● **Saved data entries**:

☆ ☆ ☆ ☆

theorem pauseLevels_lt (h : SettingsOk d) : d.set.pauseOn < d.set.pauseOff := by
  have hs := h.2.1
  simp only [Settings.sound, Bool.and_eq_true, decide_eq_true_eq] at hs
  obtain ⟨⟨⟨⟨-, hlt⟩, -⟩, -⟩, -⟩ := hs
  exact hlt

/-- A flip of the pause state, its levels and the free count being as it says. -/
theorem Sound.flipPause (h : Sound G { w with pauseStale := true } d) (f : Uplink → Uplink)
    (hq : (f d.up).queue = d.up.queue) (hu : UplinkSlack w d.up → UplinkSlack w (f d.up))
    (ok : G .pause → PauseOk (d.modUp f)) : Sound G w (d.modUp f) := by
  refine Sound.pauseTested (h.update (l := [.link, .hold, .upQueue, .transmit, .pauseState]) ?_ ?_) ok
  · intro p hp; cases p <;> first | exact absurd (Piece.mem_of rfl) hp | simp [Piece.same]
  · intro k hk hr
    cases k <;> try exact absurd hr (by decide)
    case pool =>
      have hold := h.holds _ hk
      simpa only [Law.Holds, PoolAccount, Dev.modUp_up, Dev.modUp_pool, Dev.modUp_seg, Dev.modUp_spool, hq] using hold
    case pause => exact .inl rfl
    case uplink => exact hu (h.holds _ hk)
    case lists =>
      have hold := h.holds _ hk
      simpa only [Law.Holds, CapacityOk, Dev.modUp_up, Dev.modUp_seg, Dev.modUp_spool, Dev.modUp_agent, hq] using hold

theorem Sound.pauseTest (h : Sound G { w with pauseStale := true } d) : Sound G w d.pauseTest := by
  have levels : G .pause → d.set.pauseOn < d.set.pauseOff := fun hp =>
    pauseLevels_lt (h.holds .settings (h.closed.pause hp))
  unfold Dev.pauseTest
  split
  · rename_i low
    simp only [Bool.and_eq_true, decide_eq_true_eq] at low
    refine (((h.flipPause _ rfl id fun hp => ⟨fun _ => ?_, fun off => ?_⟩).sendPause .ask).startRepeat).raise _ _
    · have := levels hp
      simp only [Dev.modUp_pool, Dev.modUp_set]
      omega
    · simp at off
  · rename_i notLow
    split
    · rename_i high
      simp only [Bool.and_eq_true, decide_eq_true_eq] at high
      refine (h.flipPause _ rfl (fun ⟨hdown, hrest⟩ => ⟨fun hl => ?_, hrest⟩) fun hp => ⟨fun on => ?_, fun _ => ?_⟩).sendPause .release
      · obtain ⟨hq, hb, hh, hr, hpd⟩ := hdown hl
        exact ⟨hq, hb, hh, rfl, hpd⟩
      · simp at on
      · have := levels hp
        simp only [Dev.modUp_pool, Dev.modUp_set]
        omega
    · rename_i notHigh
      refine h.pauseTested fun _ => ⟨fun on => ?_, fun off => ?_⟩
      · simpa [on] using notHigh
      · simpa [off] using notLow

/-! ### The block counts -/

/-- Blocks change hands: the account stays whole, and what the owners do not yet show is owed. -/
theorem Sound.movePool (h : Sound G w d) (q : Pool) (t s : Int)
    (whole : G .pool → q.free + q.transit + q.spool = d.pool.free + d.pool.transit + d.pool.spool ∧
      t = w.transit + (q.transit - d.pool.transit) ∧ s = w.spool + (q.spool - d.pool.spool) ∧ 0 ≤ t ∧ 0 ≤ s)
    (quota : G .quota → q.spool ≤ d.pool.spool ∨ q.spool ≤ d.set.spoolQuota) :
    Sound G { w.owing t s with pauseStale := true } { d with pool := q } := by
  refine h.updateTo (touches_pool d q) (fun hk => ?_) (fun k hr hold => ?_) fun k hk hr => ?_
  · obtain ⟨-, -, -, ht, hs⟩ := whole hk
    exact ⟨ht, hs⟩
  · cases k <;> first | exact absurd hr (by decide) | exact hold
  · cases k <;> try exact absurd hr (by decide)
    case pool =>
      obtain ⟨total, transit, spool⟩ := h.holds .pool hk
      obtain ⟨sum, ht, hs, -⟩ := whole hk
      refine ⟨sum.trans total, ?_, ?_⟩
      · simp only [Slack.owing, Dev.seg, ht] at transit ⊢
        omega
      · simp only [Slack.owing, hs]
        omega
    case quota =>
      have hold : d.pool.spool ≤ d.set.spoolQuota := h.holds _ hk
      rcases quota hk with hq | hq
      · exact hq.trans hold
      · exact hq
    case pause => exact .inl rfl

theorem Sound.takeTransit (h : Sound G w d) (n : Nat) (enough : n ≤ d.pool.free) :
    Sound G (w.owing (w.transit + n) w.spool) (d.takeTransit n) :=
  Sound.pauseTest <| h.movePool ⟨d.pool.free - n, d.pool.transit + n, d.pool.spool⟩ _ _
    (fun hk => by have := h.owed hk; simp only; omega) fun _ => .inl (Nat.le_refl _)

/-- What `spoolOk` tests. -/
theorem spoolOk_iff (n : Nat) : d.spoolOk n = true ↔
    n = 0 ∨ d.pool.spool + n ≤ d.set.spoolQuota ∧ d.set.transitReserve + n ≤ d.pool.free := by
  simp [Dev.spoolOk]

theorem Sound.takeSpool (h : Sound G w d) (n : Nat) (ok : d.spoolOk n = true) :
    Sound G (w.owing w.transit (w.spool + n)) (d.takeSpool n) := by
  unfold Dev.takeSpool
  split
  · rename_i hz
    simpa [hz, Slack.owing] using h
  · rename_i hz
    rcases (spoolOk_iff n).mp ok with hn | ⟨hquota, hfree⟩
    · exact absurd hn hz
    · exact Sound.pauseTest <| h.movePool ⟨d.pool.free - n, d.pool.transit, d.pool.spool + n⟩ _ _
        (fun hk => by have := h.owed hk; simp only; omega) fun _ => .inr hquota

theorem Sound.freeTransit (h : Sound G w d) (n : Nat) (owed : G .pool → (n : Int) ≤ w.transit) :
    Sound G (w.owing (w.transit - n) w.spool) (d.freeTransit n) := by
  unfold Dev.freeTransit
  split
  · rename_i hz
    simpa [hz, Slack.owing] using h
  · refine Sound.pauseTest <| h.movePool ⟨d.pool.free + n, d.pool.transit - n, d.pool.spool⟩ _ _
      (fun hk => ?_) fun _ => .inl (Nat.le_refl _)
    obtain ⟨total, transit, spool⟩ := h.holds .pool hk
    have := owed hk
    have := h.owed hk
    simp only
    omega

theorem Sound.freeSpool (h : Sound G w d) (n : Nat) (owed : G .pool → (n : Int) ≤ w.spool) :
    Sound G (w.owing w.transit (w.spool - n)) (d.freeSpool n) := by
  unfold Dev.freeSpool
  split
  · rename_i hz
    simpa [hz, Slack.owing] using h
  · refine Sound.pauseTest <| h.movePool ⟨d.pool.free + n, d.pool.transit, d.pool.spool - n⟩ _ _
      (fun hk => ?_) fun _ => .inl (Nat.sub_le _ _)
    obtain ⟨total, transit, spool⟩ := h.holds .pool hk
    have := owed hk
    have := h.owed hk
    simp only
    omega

☆ ☆ ☆ ☆

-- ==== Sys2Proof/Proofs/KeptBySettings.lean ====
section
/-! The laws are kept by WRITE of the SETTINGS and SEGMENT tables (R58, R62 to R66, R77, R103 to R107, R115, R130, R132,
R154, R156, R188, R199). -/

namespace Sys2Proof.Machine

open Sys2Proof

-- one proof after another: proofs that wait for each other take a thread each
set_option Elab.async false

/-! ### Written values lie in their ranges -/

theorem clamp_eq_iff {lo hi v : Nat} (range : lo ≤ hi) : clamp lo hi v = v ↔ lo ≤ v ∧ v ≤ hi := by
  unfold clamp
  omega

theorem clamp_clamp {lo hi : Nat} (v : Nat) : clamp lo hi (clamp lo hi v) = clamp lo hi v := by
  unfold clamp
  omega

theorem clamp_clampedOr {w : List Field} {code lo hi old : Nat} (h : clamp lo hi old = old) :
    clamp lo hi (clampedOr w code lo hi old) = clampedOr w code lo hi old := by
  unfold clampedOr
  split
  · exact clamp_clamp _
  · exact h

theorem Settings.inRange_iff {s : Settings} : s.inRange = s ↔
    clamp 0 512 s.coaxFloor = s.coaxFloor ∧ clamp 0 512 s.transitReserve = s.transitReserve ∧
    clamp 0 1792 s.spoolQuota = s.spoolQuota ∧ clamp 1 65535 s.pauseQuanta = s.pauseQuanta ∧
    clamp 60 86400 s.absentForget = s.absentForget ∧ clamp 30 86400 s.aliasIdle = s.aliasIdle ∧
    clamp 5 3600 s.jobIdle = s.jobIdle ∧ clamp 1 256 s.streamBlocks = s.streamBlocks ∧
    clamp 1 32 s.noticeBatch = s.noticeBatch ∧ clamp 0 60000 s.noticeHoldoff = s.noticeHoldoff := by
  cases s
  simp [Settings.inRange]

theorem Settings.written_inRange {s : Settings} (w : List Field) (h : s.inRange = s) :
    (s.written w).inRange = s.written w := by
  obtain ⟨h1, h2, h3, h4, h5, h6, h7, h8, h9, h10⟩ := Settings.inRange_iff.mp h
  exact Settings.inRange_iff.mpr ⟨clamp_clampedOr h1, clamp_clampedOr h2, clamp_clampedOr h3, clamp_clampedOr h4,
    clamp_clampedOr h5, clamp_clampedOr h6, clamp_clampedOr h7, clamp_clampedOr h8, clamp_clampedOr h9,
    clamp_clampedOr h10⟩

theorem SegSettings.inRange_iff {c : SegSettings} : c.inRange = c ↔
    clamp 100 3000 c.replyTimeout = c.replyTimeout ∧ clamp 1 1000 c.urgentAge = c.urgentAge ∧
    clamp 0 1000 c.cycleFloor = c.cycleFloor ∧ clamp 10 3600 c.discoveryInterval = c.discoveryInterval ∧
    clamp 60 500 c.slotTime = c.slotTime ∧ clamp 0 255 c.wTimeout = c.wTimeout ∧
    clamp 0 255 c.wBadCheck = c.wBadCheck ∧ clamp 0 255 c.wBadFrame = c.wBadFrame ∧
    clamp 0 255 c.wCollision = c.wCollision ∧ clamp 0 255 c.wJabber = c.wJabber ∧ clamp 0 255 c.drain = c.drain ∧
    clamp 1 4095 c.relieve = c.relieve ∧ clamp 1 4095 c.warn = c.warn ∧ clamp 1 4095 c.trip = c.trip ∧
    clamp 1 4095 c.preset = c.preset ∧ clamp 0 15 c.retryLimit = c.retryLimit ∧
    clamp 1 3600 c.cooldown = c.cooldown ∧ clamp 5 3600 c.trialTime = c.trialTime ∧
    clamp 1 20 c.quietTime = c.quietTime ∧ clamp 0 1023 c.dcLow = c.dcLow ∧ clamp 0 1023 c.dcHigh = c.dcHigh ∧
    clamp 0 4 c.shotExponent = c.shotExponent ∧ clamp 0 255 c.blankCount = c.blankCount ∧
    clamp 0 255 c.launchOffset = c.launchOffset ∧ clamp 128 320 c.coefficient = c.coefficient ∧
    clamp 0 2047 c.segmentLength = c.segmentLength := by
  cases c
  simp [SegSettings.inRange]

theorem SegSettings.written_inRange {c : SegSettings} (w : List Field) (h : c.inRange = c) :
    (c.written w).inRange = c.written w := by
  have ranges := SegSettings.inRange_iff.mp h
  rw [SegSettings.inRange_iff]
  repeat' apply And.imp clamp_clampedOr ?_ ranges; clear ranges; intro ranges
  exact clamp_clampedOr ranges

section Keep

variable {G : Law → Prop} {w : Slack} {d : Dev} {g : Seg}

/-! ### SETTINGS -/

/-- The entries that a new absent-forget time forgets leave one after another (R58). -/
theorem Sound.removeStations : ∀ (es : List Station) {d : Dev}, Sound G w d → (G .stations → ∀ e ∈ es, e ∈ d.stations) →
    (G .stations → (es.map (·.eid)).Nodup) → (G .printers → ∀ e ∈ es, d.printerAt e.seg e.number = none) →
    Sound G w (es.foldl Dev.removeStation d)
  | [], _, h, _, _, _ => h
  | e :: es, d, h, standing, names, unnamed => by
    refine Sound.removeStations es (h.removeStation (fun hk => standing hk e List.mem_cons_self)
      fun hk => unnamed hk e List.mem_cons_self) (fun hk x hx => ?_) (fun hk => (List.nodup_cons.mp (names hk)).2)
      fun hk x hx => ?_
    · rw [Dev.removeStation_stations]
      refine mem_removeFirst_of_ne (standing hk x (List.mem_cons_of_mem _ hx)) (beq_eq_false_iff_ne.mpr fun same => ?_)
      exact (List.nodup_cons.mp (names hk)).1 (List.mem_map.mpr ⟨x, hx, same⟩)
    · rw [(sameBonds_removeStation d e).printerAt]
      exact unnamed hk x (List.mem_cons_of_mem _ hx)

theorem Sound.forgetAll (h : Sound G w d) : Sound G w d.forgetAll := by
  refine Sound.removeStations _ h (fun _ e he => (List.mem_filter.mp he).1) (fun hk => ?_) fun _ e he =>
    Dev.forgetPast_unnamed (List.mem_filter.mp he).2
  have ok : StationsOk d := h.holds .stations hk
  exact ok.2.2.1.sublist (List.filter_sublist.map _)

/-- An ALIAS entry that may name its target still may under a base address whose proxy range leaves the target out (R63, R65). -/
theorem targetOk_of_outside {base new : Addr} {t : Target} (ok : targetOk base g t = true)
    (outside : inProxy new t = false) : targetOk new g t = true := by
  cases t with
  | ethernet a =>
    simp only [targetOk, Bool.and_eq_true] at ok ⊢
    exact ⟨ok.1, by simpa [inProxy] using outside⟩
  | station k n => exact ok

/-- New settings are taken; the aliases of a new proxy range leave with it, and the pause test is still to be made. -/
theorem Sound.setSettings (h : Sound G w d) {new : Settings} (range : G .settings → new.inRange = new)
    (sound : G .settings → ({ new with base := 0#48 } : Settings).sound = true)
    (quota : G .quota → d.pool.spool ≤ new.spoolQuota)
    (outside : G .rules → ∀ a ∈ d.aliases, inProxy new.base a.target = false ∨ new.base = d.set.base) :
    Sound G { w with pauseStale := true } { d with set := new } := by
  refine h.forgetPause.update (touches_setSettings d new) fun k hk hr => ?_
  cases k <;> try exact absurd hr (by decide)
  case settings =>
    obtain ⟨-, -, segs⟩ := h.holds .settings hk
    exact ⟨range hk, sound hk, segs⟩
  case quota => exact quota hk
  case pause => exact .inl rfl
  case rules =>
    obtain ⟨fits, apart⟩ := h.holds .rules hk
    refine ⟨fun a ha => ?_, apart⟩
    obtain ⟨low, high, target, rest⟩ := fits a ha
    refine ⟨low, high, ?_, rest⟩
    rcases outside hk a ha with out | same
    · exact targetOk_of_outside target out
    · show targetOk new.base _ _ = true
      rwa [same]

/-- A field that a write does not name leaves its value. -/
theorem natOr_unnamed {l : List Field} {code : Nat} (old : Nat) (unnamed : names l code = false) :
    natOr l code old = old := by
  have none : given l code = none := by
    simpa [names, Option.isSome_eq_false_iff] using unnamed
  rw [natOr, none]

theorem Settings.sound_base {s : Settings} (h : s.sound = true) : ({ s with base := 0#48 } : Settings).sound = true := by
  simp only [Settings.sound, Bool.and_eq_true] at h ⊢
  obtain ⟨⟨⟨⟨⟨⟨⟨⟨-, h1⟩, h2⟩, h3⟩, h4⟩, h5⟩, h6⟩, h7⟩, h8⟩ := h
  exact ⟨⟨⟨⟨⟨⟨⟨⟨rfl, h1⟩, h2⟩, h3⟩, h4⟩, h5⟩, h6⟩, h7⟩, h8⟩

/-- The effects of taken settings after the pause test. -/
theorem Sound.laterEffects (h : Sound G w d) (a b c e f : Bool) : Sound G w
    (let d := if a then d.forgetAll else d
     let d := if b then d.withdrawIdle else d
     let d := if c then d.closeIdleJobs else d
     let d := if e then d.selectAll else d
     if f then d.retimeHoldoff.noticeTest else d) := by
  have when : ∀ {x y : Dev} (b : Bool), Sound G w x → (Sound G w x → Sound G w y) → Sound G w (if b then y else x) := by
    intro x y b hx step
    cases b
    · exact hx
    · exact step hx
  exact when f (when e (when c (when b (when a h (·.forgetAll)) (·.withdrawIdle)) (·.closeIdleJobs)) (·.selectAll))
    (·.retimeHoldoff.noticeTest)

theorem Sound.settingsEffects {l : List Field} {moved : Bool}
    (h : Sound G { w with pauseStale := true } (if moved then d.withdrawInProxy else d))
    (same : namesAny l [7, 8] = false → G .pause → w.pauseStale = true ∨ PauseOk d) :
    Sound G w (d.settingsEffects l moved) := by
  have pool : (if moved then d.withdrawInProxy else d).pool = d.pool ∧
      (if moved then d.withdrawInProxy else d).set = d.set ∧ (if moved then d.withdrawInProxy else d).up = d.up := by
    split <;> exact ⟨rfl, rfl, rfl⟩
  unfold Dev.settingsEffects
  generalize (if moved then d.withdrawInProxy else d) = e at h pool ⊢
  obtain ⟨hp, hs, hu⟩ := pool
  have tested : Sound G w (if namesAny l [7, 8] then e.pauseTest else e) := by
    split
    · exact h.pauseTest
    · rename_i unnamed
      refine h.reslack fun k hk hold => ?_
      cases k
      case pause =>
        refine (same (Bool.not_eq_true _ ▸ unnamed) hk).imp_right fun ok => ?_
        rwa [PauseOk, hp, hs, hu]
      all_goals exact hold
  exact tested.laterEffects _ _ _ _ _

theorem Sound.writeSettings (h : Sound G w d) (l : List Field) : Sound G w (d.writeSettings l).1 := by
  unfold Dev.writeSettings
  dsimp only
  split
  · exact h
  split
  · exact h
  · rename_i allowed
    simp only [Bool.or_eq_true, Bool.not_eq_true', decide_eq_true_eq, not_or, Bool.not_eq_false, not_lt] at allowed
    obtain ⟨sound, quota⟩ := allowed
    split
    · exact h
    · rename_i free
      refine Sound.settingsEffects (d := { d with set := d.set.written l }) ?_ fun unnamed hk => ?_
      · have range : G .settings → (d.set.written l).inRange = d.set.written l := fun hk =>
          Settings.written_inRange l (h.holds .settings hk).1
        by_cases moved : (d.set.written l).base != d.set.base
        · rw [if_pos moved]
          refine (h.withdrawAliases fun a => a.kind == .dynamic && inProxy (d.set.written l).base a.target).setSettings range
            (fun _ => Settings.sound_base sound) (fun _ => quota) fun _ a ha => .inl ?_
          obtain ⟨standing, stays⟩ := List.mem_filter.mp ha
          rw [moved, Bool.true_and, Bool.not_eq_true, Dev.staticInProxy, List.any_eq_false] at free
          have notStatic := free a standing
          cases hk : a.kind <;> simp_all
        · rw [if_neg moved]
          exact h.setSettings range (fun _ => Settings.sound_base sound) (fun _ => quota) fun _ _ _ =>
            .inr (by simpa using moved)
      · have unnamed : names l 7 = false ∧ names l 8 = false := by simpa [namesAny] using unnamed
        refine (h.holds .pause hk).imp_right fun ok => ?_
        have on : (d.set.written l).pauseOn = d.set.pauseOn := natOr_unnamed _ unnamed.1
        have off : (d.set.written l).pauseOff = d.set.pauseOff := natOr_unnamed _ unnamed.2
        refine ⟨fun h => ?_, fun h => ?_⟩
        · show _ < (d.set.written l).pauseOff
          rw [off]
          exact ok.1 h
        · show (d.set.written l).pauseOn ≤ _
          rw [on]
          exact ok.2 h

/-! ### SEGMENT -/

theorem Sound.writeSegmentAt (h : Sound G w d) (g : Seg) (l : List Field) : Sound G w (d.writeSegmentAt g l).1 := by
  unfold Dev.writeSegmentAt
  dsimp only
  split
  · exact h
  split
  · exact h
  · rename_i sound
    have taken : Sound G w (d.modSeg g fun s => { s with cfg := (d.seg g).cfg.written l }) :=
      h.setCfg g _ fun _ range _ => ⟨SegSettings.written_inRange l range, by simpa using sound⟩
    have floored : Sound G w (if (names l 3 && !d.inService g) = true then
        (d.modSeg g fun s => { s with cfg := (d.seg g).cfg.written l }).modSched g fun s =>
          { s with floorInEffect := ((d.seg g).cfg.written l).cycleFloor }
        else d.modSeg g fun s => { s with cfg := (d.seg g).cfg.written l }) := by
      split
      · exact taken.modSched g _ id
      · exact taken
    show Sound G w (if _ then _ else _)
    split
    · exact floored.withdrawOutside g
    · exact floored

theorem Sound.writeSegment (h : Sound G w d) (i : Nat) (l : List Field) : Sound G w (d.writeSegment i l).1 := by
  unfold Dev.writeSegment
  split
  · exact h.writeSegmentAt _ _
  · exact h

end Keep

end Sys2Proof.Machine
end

☆ ☆ ☆ ☆

● **Activity**: I need every line of the data that has the word "stays"; please list them.

● **Solution**:
/-- Blocks change hands: the account stays whole, and what the owners do not yet show is owed. -/
          obtain ⟨standing, stays⟩ := List.mem_filter.mp ha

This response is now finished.